Although evidence in this area is particularly limited, some research indicates that a significant portion of women IDU have sex with women, and that there is a high prevalence of risky sexual and drug use practices among IDU women who have sex with women (WSW). The stigma and discrimination faced by WSW may contribute to increased levels of drug use, and many WSW have sex with men as well as women, sometimes in transactional situations [3538].

1.2. Injecting Drug Use and Sex Work

There is significant overlap between women’s injecting drug use and engagement in sex work (the performance of sexual services for a payment negotiated in advance), especially sex work that takes place on the street (rather than through a brothel which usually offers some measure of physical security). Participation in sex work has been associated with syringe sharing and inconsistent condom use, as well as other risks posed by the dangerous circumstances in which sex work often takes place [1]. Sex workers often risk losing work if their clients or employers find out that they inject drugs, which can deter sex workers from seeking harm reduction services when needed [11]. Sex workers who trade sex for drugs or who work to support a drug habit often work in higher risk situations (e.g., on a highway, where they are alone and very vulnerable to violence, including rape) and may be less likely to use condoms, in part because the pain of drug withdrawal presents a more immediate threat than HIV or STIs [39]. Research has shown that women IDU who engage in sex work have higher HIV prevalence than their IDU peers who do not sell sex [40]. Punitive policy and legal environments often prevent this population from accessing essential HIV prevention services, and exacerbate the vulnerabilities and risks that they face [41].

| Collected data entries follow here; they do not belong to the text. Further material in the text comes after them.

/-! ### Exceptions and system instructions -/

theorem witness_no_queue : ({ base with parts := [(0, { part with fqsize := 0 })] } : State).part? sceneTeam.vf = some { part with fqsize := 0 } := by decide +kernel
theorem witness_cancelled : (({ base with launches := [(1, { sceneLaunch with cancel := true })] } : State).launch? sceneTeam.launch).map Launch.cancel = some true := by
  decide +kernel
theorem witness_record : part.due = [] ∧ part.pkbase = 0 ∧ (part.fqtail + 2 ^ 32 - part.fqhead) % 2 ^ 32 < part.fqsize
    ∧ base.leftOk .partition (fun tk i => (tk == sceneTeam.tk && decide (i < base.nextId)) || sceneTeam.observed.contains i) = true
    ∧ okAnd (base.checkGlobal 999 part.fqasid .store (mkHandle 5 0) 0 64 0 0)
        (fun d => d.kind != 4 && okAnd (base.globalPieces 999 part.fqasid 0 d 5 0 64) (fun _ => true)) = true := by
  refine ⟨rfl, rfl, ?_, ?_, ?_⟩ <;> decide +kernel
theorem put_at {s : State} {asid vf n : Nat} {h : QWord} {p : List Piece → Bool} (hl : s.lost = [])
    (hc : okAnd (s.checkGlobal 999 asid .store h 0 n 0 0) (fun d => d.kind != 4 && okAnd (s.globalPieces 999 asid vf d (hObj h) (hOff h) n) p) = true) :
    ∃ ps, PutAt s asid vf h n ps ∧ p ps = true := by
  obtain ⟨d, e, hd⟩ := okAnd_spec hc
  rw [Bool.and_eq_true] at hd
  obtain ⟨ps, e2, hp⟩ := okAnd_spec hd.2
  exact ⟨ps, ⟨hl, d, e, by simpa using hd.1, e2⟩, hp⟩
/-- A team parked by a BRKPT in a partition that keeps a list, and its record. -/
def pkPart : Part := { part with pkbase := mkHandle 5 0x1000 }
def pkInfo : ParkInfo := ⟨0x0C, 0, false, pcAt 0, 0, 0, none, 1⟩
def pkTeam : Team := { sceneTeam with park := some pkInfo }
def pkRecord : Record := { faultRecord base sceneTeam ⟨0x0C, 0, 0, 7⟩ with own := 1 }
def pkS : State := { on pkTeam with parts := [(0, { pkPart with due := [pkRecord] })], cycle := 1 }
theorem witness_put_record : ∃ ps, PutAt { base with parts := [(0, { part with due := [pkRecord] })] } 0 0 (mkHandle 5 0) 64 ps :=
  let ⟨ps, h, _⟩ := put_at (p := fun _ => true) rfl (by decide +kernel)
  ⟨ps, h⟩
theorem witness_put_entry : ∃ ps, PutAt pkS 0 0 (mkHandle 5 0x1000) 256 ps ∧ pkS.releaseOk pkTeam pkRecord.own .partition = true
    ∧ pkRecord.cycle < pkS.cycle ∧ pkRecord.entered = false ∧ pkTeam.saved = none ∧ pkRecord.cause ≠ 0
    ∧ ({ pkRecord with cause := 0 } : Record).cause = 0 ∧ ({ pkPart with fqtail := 16 } : Part).fqsize ≤ (16 + 2 ^ 32 - pkPart.fqhead) % 2 ^ 32 :=
  let ⟨ps, h, _⟩ := put_at (p := fun _ => true) (s := pkS) rfl (by decide +kernel)
  ⟨ps, h, by decide +kernel⟩
def listedS : State := { on pkTeam with parts := [(0, { pkPart with parked := [1], due := [{ pkRecord with entered := true }] })] }
theorem witness_put_seq : ∃ ps qs, PutAt listedS 0 0 (mkHandle 5 0) 64 ps
    ∧ PutAt (listedS.storePieces none (Record.bytes { pkRecord with entered := true } 0) ps) 0 0 (mkHandle 5 0x1000) 256 qs := by
  obtain ⟨ps, h, hp⟩ := put_at (s := listedS) (asid := 0) (vf := 0) (h := mkHandle 5 0) (n := 64)
    (p := fun ps => let s := listedS.storePieces none (Record.bytes { pkRecord with entered := true } 0) ps
      s.lost.isEmpty && okAnd (s.checkGlobal 999 0 .store (mkHandle 5 0x1000) 0 256 0 0) fun d =>
        d.kind != 4 && okAnd (s.globalPieces 999 0 0 d (hObj (mkHandle 5 0x1000)) (hOff (mkHandle 5 0x1000)) 256) fun _ => true) rfl (by decide +kernel)
  simp only [Bool.and_eq_true] at hp
  obtain ⟨qs, h2, -⟩ := put_at (List.isEmpty_iff.mp hp.1) (by simpa only [Bool.and_eq_true] using hp.2)
  exact ⟨ps, qs, h, h2⟩
theorem witness_leave_list : (1 ∉ ([] : List Nat)) ∧ ([1] : List Nat) = [] ++ [1] ∧ ([2, 1] : List Nat) = [] ++ 2 :: ([] ++ [1]) ∧ (1 : Nat) ≠ 2
    ∧ pkS.team? 1 = some pkTeam ∧ pkTeam.park = some pkInfo := by decide +kernel
theorem witness_record_refused : okAnd (pkS.storeHandle 0 0 (mkHandle 9 0) (Record.bytes { pkRecord with entered := true } 0)) (fun _ => true) = false
    ∧ pkS.launch? pkRecord.launch = some sceneLaunch ∧ sceneLaunch.vf = 0 := by decide +kernel
theorem witness_imprecise : (on lateT).team? lateT.tk = some lateT ∧ lateT.late = { lateF with prec := false } :: [] ∧ lateT.running = true := by decide +kernel
theorem witness_imprecise_reports : Reports (on lateT) lateT := ⟨⟨part, by decide +kernel, by decide, by decide⟩, by decide +kernel⟩
theorem witness_late_precise : (on lateP).team? lateP.tk = some lateP ∧ lateP.late = [lateF] ∧ lateF.prec = true ∧ lateP.running = true ∧ lateP.wait = none := by decide +kernel
def userT : Team := { sceneTeam with level := false }
theorem witness_late_det : detLaunch.det = true ∧ ({ on lateP with launches := [(1, detLaunch)] } : State).isDet lateP = true
    ∧ ({ on lateP with launches := [(1, detLaunch)] } : State).inRun lateP = false ∧ (on lateP).isDet lateP = false := by decide +kernel
/-- A remote object and one that may be neither read nor written, as object 8. -/
def objS (kind perm : Nat) : State := { base with mem := sceneObject sceneBytes 8 kind perm 1 }
theorem witness_access_kinds : okAnd (base.desc 0 0 (mkHandle 3 0)) (fun d => d.kind == 2 && !base.extBad d) = true
    ∧ okAnd (({ base with mem := Memory.write sceneBytes 0x10200 (leBytes 8 (2 ^ 63 + 4 * 2 ^ 60 + 6 * 2 ^ 57 + 65535)) } : State).desc 0 0 (mkHandle 8 0))
        (fun d => d.kind == 4) = true
    ∧ okAnd (base.desc 0 0 (mkHandle 1 0)) (fun d => d.kind == 3 && (d.q 0).getLsbD 59 && !(d.q 0).getLsbD 58) = true
    ∧ okAnd ((objS 0 0).desc 0 0 (mkHandle 8 0)) (fun d => d.kind == 0 && !(d.q 0).getLsbD 59 && !(d.q 0).getLsbD 58 && !(objS 0 0).extBad d) = true := by
  refine ⟨?_, ?_, ?_, ?_⟩ <;> decide +kernel
theorem witness_access_bounds : 2 ^ 40 ≤ hOff (mkHandle 2 1) + (2 ^ 40 - 1) ∧ ¬ 2 ^ 40 ≤ hOff (mkHandle 2 0) + (2 ^ 40 - 1)
    ∧ okAnd (base.desc 0 0 (mkHandle 2 0)) (fun d => decide (d.len < 0 + 65529 + 8) && decide (0 + 65528 + 8 ≤ d.len)) = true ∧ (0 + 4) % 8 ≠ 0 := by decide +kernel
theorem witness_access_present : okAnd (({ base with parts := [(0, { part with mask := 2 })] } : State).checkGlobal 0 0 .load (mkHandle 2 0) 0 8 0 0) (fun d => d.kind != 4) = true
    ∧ ({ base with parts := [(0, { part with mask := 2 })] } : State).ownsGran 0 4 = false
    ∧ okAnd (base.checkGlobal 0 0 .load (mkHandle 2 0) 0 8 0 0) (fun d => okAnd (base.globalPieces 0 0 0 d 2 0 8)
        (fun ps => ps.map Piece.loc == [0x40000])) = true
    ∧ ({ base with lost := [.line 2048] } : State).readsLost sceneTeam 9 ⟨0x40000, 8, 0, 0⟩ = true ∧ base.readsLost sceneTeam 9 ⟨0x40000, 8, 0, 0⟩ = false := by
  decide +kernel
theorem witness_access_spaces : 0xF000 < (0xEFF9 : Nat) + 8 ∧ sceneLaunch.cspk * 1024 = 2 ^ 20 ∧ sceneLaunch.dspkKiB * 1024 = 2 ^ 16 ∧ sceneLaunch.ncrews = 1
    ∧ sceneLaunch.ncrews ≤ (2 ^ 19 : Nat) / 2 ^ 19 ∧ sceneLaunch.fwink * 1024 < (0x7FFF9 : Nat) % 2 ^ 19 + 8
    ∧ (0x7FFF8 : Nat) % 2 ^ 19 + 8 ≤ sceneLaunch.fwink * 1024 := by decide +kernel
theorem witness_user : Runs (on userT) userT ∧ userT.level = false ∧ 0x100 ≤ (0x110#12).toNat := by decide +kernel
theorem witness_system : base.launch? sceneTeam.launch = some sceneLaunch ∧ base.part? sceneTeam.vf = some part ∧ sceneTeam.level = true
    ∧ sysWriteBad part 0x110 (sceneTeam.rs 5) = none ∧ (0x00B ∉ [0x100, 0x101]) := by decide +kernel
theorem witness_sys_good (d : Nat) : ¬ SysBad part 0x110 (sceneTeam.rs 5) d ∧ ¬ SysBad part 0x121 (qn (256 * 2 ^ 16)) d ∧ ¬ SysBad part 0x121 (qn (32767 * 2 ^ 16)) d
    ∧ ¬ SysBad part 0x102 0 d := by
  have : part.fqtail = 0 ∧ part.fqhead = 0 ∧ part.parked = [] := by decide
  unfold SysBad
  refine ⟨?_, ?_, ?_, ?_⟩ <;> split <;> simp [this, fld, qn]
theorem witness_sys_range : SysBad part 0x101 15 3 ∧ SysBad part 0x121 (qn (255 * 2 ^ 16)) 3 ∧ SysBad part 0x121 (qn (32768 * 2 ^ 16)) 3
    ∧ SysBad part 0x123 0x011111 3 ∧ SysBad part 0x123 0x911111 3 := by
  refine ⟨.inl ⟨rfl, by decide, ?_⟩, .inr (.inl ⟨rfl, by decide⟩), .inr (.inl ⟨rfl, by decide⟩), .inr (.inr ⟨rfl, 5, by decide⟩),
    .inr (.inr ⟨rfl, 5, by decide⟩)⟩
  rintro ⟨k, h1, h2, h3⟩
  have h4 : 2 ^ 4 ≤ 2 ^ k := Nat.pow_le_pow_right (by decide) h1
  rw [← h3] at h4
  exact absurd h4 (by decide)
theorem witness_sys_busy : SysBad { part with fqtail := 1 } 0x100 0 4 ∧ SysBad part 0x102 (qn (2 ^ 32)) 4 ∧ SysBad part 0x102 1 4
    ∧ SysBad { part with parked := [5] } 0x104 0 4 ∧ ¬ SysBad { part with fqtail := 1 } 0x100 0 3 := by
  refine ⟨.inl ⟨.inl rfl, by decide⟩, .inr (.inl ⟨rfl, .inl (by decide)⟩), .inr (.inl ⟨rfl, .inr (by decide)⟩), .inr (.inr ⟨rfl, by decide⟩), ?_⟩
  rintro (⟨h, -⟩ | ⟨h, -⟩ | ⟨h, -⟩) <;> exact absurd h (by decide)
theorem witness_system_busy : ({ part with parked := [5] } : Part).parked ≠ [] ∧ ({ part with fqtail := 1 } : Part).fqhead ≠ ({ part with fqtail := 1 } : Part).fqtail := by
  decide
theorem witness_rmset_bad : ¬ (15 : Nat) % 8 < 5 ∧ (4 : Nat) % 8 < 5 := by decide
theorem witness_modes : (3 : Nat) % 8 < 5 ∧ ¬ (5 : Nat) % 8 < 5 ∧ (sceneTeam.level = true ∨ 9 ≤ sceneLaunch.prio) := by decide +kernel
theorem witness_brkpt : ({ sceneTeam with dbg := true } : Team).dbg = true ∧ ({ sceneTeam with dbg := true } : Team).brkSkip = false ∧ sceneTeam.dbg = false := by decide
theorem witness_keyed : (pair sceneTeam mate).Keyed ∧ Runs (pair sceneTeam mate) sceneTeam := by decide +kernel
theorem witness_state_is : StateIs (pair sceneTeam mate) 0 2 0 ∧ StateIs (pair sceneTeam parkedMate) 0 2 2 ∧ StateIs base 0 7 4 := by
  have h1 : (pair sceneTeam mate).team? (teamKey 0 2) = some mate := by decide +kernel
  have h2 : (pair sceneTeam parkedMate).team? (teamKey 0 2) = some parkedMate := by decide +kernel
  have h3 : base.team? (teamKey 0 7) = none := by decide +kernel
  unfold StateIs
  rw [h1, h2, h3]
  exact ⟨.inr (.inr (.inr (.inr ⟨rfl, rfl, rfl, rfl, rfl⟩))), .inr (.inr (.inl ⟨rfl, rfl, rfl, rfl⟩)), rfl⟩
theorem witness_tctl : teamKey 0 (fld (sceneTeam.rs 6) 23 0) = 2 ∧ (pair sceneTeam parkedMate).team? 2 = some parkedMate ∧ (2 : Nat) ≠ sceneTeam.tk
    ∧ parkedMate.park.map ParkInfo.cause = some 0x0C ∧ mate.launch ≠ sceneTeam.launch ∧ (pair sceneTeam mate).launch? 2 = some sceneLaunch
    ∧ sceneLaunch.done = false ∧ sceneLaunch.cancel = false := by decide +kernel
theorem witness_unlisted : Unlisted (pair sceneTeam mate) mate := by
  intro p h
  have : (pair sceneTeam mate).part? mate.vf = some part := by decide +kernel
  rw [this] at h
  cases h
  decide +kernel
theorem witness_halt : Tbl.get? part.queues (sceneTeam.rs 0).toNat = some sceneQueue ∧ base.queue? sceneTeam.vf (sceneTeam.rs 7).toNat = none := by decide +kernel
theorem witness_cancel : (∃ e ∈ base.launches, e.2.vf = sceneTeam.vf ∧ e.2.done = false ∧ e.2.lid = fld (sceneTeam.rs 4) 23 0)
    ∧ ¬ ∃ e ∈ base.launches, e.2.vf = sceneTeam.vf ∧ e.2.done = false ∧ e.2.lid = fld (sceneTeam.rs 3) 23 0 := by decide +kernel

1.3. Women and Drug Treatment

As compared to men, there appear to be a number of differences in women’s motivations to enter and complete OST and other types of drug treatment and in the personal dynamics that play a part in treatment success [1]. Many women cite pregnancy as a central reason for treatment entry, though punitive policies that separate drug-using women from their children can deter pregnant women and mothers from entering drug treatment [1]. A partner’s entry into treatment is another key factor that can facilitate treatment entry for women [1]. OST and certain other types of drug treatment have been found to be especially effective in helping women reduce their drug use, while detoxification alone is significantly less successful for female IDU than for their male counterparts [1].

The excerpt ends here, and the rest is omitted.